Cooley remarked yesterday:

“Mr. Perez’s writ petition is well taken, according to the law as it exists and the facts we have ascertained about Mr. Ribons.”

The case was assigned to Los Angeles Superior Court Judge James Chalfant.

Ribons’s Justification

In a “Ballot Designation Worksheet,” filed with the Registrar-Recorder’s Office on March 7, Ribons sought to justify his chosen ballot designation by declaring:

“Currently appointed as a Judge pro tem for both Los Angeles and Ventura County Superior Courts; Fee Arbitrator for SFV Bar Assoc and California Bar.”

The petition says of Ribons’s participation in the San Fernando Valley Bar Association (“SFVBA”) program:

 “Mr. Ribons spends at least part of his free time as a volunteer fee arbitrator for the SFVBA. Mr. Ribons is a volunteer arbitrator with the Mandatory Fee Arbitration…program of the SFVBA. The arbitrators are volunteers and only receive a fee if an arbitration exceeds four hours….The SFVBA typically opens 30 to 40 fee arbitrations per year, sometimes more. There are two to three dozen arbitrators that are active at any one time. They act as sole arbitrators or on a three attorney panel. In the twelve months preceding August 6, 2018, Mr. Ribons handled one arbitration.”

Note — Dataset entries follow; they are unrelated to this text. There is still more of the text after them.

/-- A job aborted while it was queued reaches the head (R318): status record and completion entry with ABORTED, as for a
job that ran (R309, R311), and release; TILE is the dispatcher's own tile. -/
def completeAborted (s : State) (qid : Nat) (e : List Byte) : State :=
  let q := qidDsq qid
  let o := outqOf s e
  let k := if o.isSome then outResvOf (s.queue qid) else 0
  let r := { newRunning s q qid e (s.flow q (eFlid e)) 255 none 256 o k none with reported := some false }
  let s := dropHead s qid
  let s := match o with | some oq => let y := s.queue oq; s.setQueue oq { y with resv := y.resv + k } | none => s
  let s := addRunning s r
  let d := busReadMany (.dsq q) (eEntry e) 64 s
  let b := match d.1 with | .ok b => b | .error _ => []
  let s := d.2
  let sr := leBytes 2 Status.aborted.code ++ leBytes 1 (ent b 0 1) ++ leBytes 1 1 ++ leBytes 4 0 ++ leBytes 8 0 ++ leBytes 8 s.devNs
    ++ leBytes 2 (eSeq e) ++ leBytes 1 (dsqTile q) ++ leBytes 5 0
  let s := if b.isEmpty then s else (busWriteMany (.dsq q) (ent b 8 8) sr s).2
  let y := if (ent b 1 1).testBit 1 then busReadMany (.dsq q) (ent b 8 8 + 32) 32 s else (.ok sr, s)
  let out := match y.1 with
    | .ok l => l
    | .error c => leBytes 2 (match c with | .ue => Status.ue.code | .domainAsleep => Status.domainAsleep.code | _ => Status.badArg.code)
        ++ sr.drop 2
  let s := (placeOut y.2 r out).getD y.2
  match s.dsq.running.find? fun z => z.id == r.id with
  | some z => endWork s z false
  | none => s

/-- The head entry of a queue was aborted (R318). -/
def headAborted (s : State) (qid : Nat) : Bool := (((s.queue qid).entries.head?).map QEntry.aborted).getD false

/-- A unit is there that would take the head entry if nothing else kept it back (R208, R213): only then is it an
otherwise-chosen head (R228). -/
def unitFree (s : State) (qid : Nat) (e : List Byte) : Bool :=
  let q := qidDsq qid
  let x := s.queue qid
  if x.kind = 0 then (effPrio x e == 7 || rsvOf s q == 0 || decide (rsvOf s q < (idleCores s q).length)) && (pickCore s q e).isSome
  else (pickTile s x).isSome

/-- A head entry that is not eligible is passed over (R206, R228): a DEFER record where it was otherwise chosen. -/
def passOver (s : State) (qid : Nat) (e : List Byte) (why : Nat) : State :=
  let s := if headAborted s qid || unitFree s qid e then defer_ s qid e why else s
  s.setQueue qid { s.queue qid with readyAt := s.devNs }

/-- Look at heads in the order of R207 until one is dispatched. -/
def decide_ : List Nat → State → State
  | [], s => s
  | qid :: l, s =>
    let r := peekHead s qid
    match r.1 with
    | none => decide_ l r.2
    | some e =>
      let x := r.2.queue qid
      if isStale r.2 x e && !headAborted r.2 qid then dropStale r.2 qid e
      else match blocked r.2 qid x e with
        | some why => decide_ l (passOver r.2 qid e why)
        | none =>
          if headAborted r.2 qid then completeAborted r.2 qid e else
          let t := tryHead r.2 qid e
          if t.1 then t.2 else decide_ l t.2

/-- The TASK and ACC-JOB queues of dispatcher `q` that are enabled and hold entries, with their heads. -/
def heads (s : State) (q : Nat) : List (Nat × Queue × List Byte) :=
  (s.dsq.queues.filter fun x => qidDsq x.1 == q && x.2.en && decide (x.2.kind < 2) && !x.2.entries.isEmpty).map
    fun x => (x.1, x.2, (peekHead s x.1).1.getD [])

/-- DISPATCH (R206 to R208, R212 to R215, R219, R224, R225). -/
def execDispatch (q : Nat) (s : State) : Host.Outcome State Fault Refusal :=
  if !quadPresent s.part q || s.power.stopping || !tileRun s (dsqTile q) then ok s
  else ok (decide_ ((sortBy (fun x => headKey s x.1 x.2.1 x.2.2) (heads s q)).map fun x => x.1) s)

/-! ### Queue commands -/

/-- A push by any producer; a running task's push to its own OUTQ, while that is enabled, goes into the space reserved
for it (R194, R219). -/
def pushFrom (p : Producer) (qid : Nat) (e : List Byte) (s : State) : PushOut × State :=
  match p with
  | .core t c _ =>
    match runningOn s t c with
    | some r =>
      if r.outq = some qid && r.resvLeft != 0 && (s.queue qid).en then (.accepted, (placeOut s r e).getD s) else pushQ p qid e s
    | none => pushQ p qid e s
  | _ => pushQ p qid e s

/-- QUEUE_PUSH (R191, R194, R197 to R202, R217, R219). -/
def execQueuePush (p : Producer) (qid : Nat) (entry : List Byte) (s : State) : Host.Outcome State Fault Refusal :=
  ok (pushFrom p qid (fitBytes 32 entry) s).2

/-- QUEUE_POP (R192, R204): up to `max` entries of an enabled STREAM queue go to the requester. -/
def execQueuePop (r : Requester) (qid max : Nat) (s : State) : Host.Outcome State Fault Refusal :=
  let _ := r
  let x := s.queue qid
  if !qidPresent s qid then ok (s.answer (.error .decodeErr))
  else if !tileRun s (dsqTile (qidDsq qid)) then ok (s.answer (.error .domainAsleep))
  else if x.kind ≠ 3 || !x.en then ok (s.answer (.error .prot))
  else
    let y := popMany max qid s
    ok (y.2.answer (.bytes y.1.flatten))

/-- QUEUE_ENABLE (R193, R194, R412): the write of EN = 1 to the queue's DSQ_Q_CFG; only the Gaffer enables a locked
queue. -/
def execQueueEnable (r : Requester) (qid : Nat) (s : State) : Host.Outcome State Fault Refusal :=
  if !qidPresent s qid then ok (s.answer (.error .decodeErr))
  else if (s.queue qid).lock && r != .gaffer then ok (s.answer (.error .prot))
  else ok ((enableQ (r == .gaffer) s qid).answer .done)

/-- The bytes of a context copied into a slot by the dispatcher's prefetch, or none when a read meets a UE. -/
def prefetchRead (q ctx : Nat) (s : State) : Option (List Byte) × State :=
  memRead (.dsq q) (placeOf s.part ctx) ctx 0x800 s

/-- ARG names a terminal context that can be prefetched (R215). -/
def ctxOk (s : State) (ctx : Nat) : Bool := ctx % 0x800 == 0 && isHbm s ctx

/-- CONTEXT_PREFETCH_DONE (R215, R381). -/
def execContextPrefetchDone (qid : Nat) (s : State) : Host.Outcome State Fault Refusal :=
  let q := qidDsq qid
  let h := peekHead s qid
  match h.1 with
  | none => ok s
  | some e =>
    let x := h.2.queue qid
    let ctx := eArg e
    if x.kind ≠ 0 || !ePrefetch e || s.parison || !ctxOk s ctx || (slotOf s q ctx).isSome || x.ctxUe then ok s
    else match victimSlot s q with
      | none => ok s
      | some k =>
        let r := prefetchRead q ctx h.2
        match r.1 with
        | none => ok (r.2.setQueue qid { x with ctxUe := true })
        | some b =>
          let a := slotAddr q k
          let s := memWrite (.dsq q) (placeOf s.part a) a b r.2
          ok ((setSlot s q k { ctx := ctx, dirty := false, stamp := s.dsq.ctxStamp, busy := false }).setQueue qid
            { x with prefetched := true })

/-! ### Task start and end -/

/-- The task registers of a core as a task starts (R209, R236): A0, A1, G0, G1 and the CORE_TASK registers, MODE
from TMODE, FLAGS cleared, fetch at ENTRY. -/
def startTask (x : Core) (r : Running) (a1 : Nat) (hard : Bool) : Core :=
  let e := r.entry
  let x := ((x.setA 0 (BitVec.ofNat 64 (eArg e))).setA 1 (BitVec.ofNat 64 a1)).setG 0 (BitVec.ofNat 32 r.scale)
  let x := x.setG 1 (BitVec.ofNat 32 (r.flid * 65536 + r.seq))
  { x with
    pc := BitVec.ofNat 64 (eEntry e), flags := 0#32, st := .run, exl := false, sup := bit x.ctrl 2,
    ext := none, rep := none, load := none, tendWait := false, terminating := none, runahead := false,
    taskQ := BitVec.ofNat 32 (eOutq e * 65536 + r.qid), taskId := BitVec.ofNat 32 (r.flid * 65536 + r.seq),
    taskClass := BitVec.ofNat 32 (eFlags e * 65536 + eAffinity e * 256 + eClass e),
    taskS := BitVec.ofNat 32 r.scale, taskDl := BitVec.ofNat 64 (eDeadline e),
    taskEntry := BitVec.ofNat 64 (eEntry e), taskArg := BitVec.ofNat 64 (eArg e),
    ipend := if hard then x.ipend ||| bitMask 1 else setBit x.ipend 1 false }

/-- The deadline of a HARD entry has passed (R210). -/
def hardPassed (s : State) (r : Running) : Bool :=
  eHard r.entry && !eNodl r.entry && decide (lateBy s.dt (eDeadline r.entry) ≠ 0)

The petition cites a declaration by SFVBA Executive Director Liz Post.

(Post informed the MetNews in a March 28 email, in response to an inquiry: “Michael has chaired or sat as second attorney arbitrator in four fee arbitration cases since last year.”)

Perez’s petition does not address Ribons’s claim that he serves as a State Bar arbitrator. However, the State Bar only conducts fee arbitrations in counties where local bar groups do not provide that service, and in Southern California, only one county—Imperial—lacks such a program.

Relevance Questioned

 The writ petition questions the relevance of Ribons’s stints as a volunteer pro tem. It says:

“It is unclear just what Mr. Ribons means by listing his pro tern appointments in support of the designation ‘Arbitrator/Lawyer.’ All judges settle cases but that does not make them arbitrators.”

It also notes that the post “is an unpaid voluntary position” and asserts that it is “a civic avocation not a principal occupation.”

Perez said during the primary:

“I’ve consulted with an attorney and spoken to my advisers regarding challenging the ballot designation.

“After careful consideration I decided that if Mr. Ribons makes it to a runoff to then challenge the designation.”

Perez was the highest vote-getter in the primary among the three candidates for Office No. 113. He drew 289,931; 233,812 ballots were cast for Ribons; Deputy District Attorney Steven Schreiner was favored by 178,466 voters.

Ribons has declined to respond to inquiries from the MetNews this year. One inquiry concerned an apparent discrepancy between a statement he made in an interview when he ran unsuccessfully two years ago and a campaign representation this year.

In 2016, he said that since becoming a member of the State Bar on June 11, 1996, he had handled “a handful” of jury trials and “between 15 and 20 bench trials.” In the primary, his campaign website proclaimed:

“Currently a civil litigator with over two decades of experience in state and federal courts, Michael has conducted hundreds of trials….”

Ribons would not provide information as to where he tried cases over the past two years. The Los Angeles County Bar Association’s online register of civil cases, connected to the Superior Court’s computer system, reflects two cases in 2016 in which Ribons was an attorney—neither of which went to trial—and no cases in 2017 or this year.

The claim to having handled “hundreds of trials has been removed from Ribons’s website. It now says:

“Michael is a civil litigator with over two decades of experience in state and federal courts,”

Ribons, whose law degree is from Whittier College School of Law, is a real estate broker and is president of Monterey Real Estate Investments, Inc.